§ **Work required**
Some entries follow. Reproduce exactly the lines starting at the one with "theorem Device.setPending_control (d" and stopping after the one with "theorem Device.setPending_surfaces (d".

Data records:
== Segment start ==
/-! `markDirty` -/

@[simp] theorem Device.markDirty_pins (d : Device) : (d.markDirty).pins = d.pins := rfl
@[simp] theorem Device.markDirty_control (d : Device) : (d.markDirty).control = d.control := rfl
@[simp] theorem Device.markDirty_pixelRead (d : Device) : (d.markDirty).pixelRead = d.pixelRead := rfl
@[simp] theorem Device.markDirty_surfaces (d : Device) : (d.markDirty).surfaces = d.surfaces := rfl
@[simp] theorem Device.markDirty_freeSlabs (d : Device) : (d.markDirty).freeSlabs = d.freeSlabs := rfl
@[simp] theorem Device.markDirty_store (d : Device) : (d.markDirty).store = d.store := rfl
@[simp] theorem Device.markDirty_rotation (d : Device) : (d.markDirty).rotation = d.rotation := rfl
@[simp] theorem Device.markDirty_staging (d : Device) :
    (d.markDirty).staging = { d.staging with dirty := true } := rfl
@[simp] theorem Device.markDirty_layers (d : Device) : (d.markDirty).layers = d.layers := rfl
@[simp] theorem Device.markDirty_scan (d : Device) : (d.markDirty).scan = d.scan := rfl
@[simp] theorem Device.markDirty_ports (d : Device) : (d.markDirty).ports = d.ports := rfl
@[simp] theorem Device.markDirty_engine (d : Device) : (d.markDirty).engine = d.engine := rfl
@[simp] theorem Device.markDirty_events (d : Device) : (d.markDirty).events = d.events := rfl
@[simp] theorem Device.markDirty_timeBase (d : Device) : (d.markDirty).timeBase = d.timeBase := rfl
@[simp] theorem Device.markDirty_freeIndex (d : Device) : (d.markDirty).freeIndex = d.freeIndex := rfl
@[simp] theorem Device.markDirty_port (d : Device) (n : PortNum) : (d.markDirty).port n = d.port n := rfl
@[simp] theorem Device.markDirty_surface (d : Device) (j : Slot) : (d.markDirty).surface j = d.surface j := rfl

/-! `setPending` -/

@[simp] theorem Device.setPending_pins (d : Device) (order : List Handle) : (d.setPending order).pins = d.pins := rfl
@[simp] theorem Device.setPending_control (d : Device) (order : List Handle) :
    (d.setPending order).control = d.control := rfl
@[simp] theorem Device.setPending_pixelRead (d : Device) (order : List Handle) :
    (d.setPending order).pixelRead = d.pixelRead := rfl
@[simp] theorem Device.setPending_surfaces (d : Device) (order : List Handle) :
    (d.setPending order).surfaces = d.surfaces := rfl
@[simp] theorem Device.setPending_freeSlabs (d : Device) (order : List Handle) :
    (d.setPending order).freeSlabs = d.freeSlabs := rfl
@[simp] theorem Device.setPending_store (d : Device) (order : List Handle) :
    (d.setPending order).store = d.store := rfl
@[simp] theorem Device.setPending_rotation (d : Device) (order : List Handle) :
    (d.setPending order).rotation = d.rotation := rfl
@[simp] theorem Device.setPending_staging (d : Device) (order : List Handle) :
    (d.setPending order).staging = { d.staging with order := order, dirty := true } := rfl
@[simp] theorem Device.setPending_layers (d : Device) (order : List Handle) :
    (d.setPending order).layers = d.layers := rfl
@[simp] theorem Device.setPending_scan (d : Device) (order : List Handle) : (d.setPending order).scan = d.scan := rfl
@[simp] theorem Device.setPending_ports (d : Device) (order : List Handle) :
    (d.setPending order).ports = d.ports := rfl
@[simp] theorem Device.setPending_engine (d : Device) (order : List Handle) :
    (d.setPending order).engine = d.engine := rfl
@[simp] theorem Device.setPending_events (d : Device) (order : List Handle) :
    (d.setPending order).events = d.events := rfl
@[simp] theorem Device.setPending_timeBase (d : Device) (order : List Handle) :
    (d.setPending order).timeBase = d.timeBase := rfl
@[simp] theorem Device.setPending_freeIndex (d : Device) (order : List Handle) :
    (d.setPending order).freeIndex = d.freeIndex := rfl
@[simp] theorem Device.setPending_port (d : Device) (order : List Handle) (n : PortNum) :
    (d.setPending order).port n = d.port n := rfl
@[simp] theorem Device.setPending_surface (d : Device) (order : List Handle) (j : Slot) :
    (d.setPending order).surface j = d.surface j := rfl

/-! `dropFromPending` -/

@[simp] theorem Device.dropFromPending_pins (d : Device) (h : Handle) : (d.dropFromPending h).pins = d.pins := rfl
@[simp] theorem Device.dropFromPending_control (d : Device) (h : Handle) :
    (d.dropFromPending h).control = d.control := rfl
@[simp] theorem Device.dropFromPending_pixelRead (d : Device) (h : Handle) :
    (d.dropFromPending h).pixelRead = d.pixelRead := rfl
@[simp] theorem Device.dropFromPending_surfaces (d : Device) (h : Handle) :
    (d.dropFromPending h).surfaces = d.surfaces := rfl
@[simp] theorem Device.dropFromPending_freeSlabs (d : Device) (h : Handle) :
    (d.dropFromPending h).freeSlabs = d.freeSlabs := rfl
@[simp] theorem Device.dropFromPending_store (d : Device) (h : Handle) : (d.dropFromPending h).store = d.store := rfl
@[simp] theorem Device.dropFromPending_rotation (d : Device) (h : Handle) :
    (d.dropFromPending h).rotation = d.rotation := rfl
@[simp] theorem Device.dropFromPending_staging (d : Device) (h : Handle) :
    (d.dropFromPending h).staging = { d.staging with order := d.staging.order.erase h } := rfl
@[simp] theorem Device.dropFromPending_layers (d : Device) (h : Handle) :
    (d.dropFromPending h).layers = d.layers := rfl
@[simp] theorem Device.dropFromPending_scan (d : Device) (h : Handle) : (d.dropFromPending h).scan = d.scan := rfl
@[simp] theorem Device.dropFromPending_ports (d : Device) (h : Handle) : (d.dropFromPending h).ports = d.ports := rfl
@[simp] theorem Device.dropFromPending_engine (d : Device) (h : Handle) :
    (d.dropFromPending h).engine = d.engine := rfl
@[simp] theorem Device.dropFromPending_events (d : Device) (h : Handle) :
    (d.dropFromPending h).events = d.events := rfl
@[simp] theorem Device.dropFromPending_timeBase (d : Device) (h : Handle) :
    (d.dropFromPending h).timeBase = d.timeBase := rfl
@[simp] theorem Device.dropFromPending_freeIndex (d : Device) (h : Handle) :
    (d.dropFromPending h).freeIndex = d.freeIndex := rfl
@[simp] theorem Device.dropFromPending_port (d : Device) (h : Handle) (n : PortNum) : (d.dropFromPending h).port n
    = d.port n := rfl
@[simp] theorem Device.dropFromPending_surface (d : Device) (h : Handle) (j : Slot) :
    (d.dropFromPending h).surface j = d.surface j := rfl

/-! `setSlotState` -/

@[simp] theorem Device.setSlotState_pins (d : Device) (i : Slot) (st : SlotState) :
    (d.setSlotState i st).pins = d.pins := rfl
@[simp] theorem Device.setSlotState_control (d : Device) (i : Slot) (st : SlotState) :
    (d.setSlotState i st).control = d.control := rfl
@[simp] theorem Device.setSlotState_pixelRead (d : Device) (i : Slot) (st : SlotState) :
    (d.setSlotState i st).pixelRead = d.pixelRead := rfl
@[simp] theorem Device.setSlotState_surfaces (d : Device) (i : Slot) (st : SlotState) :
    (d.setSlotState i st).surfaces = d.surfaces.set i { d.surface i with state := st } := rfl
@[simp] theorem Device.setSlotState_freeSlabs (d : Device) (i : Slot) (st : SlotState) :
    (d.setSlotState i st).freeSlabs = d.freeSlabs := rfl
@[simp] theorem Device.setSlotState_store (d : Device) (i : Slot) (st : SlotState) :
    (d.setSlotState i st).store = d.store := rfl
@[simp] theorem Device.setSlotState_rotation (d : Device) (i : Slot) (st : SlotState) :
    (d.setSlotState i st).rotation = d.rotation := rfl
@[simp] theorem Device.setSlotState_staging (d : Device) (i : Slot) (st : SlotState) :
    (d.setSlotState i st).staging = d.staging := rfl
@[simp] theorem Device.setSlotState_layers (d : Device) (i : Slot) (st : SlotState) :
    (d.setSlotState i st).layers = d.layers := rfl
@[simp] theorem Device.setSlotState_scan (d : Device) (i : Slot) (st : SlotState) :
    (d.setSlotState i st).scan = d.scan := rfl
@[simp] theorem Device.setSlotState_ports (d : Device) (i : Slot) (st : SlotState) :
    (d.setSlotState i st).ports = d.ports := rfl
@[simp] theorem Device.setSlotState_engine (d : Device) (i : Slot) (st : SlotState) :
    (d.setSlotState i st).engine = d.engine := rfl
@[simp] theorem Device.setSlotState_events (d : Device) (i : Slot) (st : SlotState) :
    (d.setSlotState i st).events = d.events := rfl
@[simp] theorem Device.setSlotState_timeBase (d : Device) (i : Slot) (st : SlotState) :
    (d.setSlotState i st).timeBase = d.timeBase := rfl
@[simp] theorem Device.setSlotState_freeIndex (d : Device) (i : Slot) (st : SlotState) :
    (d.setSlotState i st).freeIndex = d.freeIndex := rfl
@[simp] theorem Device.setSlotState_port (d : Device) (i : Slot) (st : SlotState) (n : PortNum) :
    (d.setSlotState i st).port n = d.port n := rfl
== Segment end ==
§ **Result for this task**
@[simp] theorem Device.setPending_control (d : Device) (order : List Handle) :
    (d.setPending order).control = d.control := rfl
@[simp] theorem Device.setPending_pixelRead (d : Device) (order : List Handle) :
    (d.setPending order).pixelRead = d.pixelRead := rfl
@[simp] theorem Device.setPending_surfaces (d : Device) (order : List Handle) :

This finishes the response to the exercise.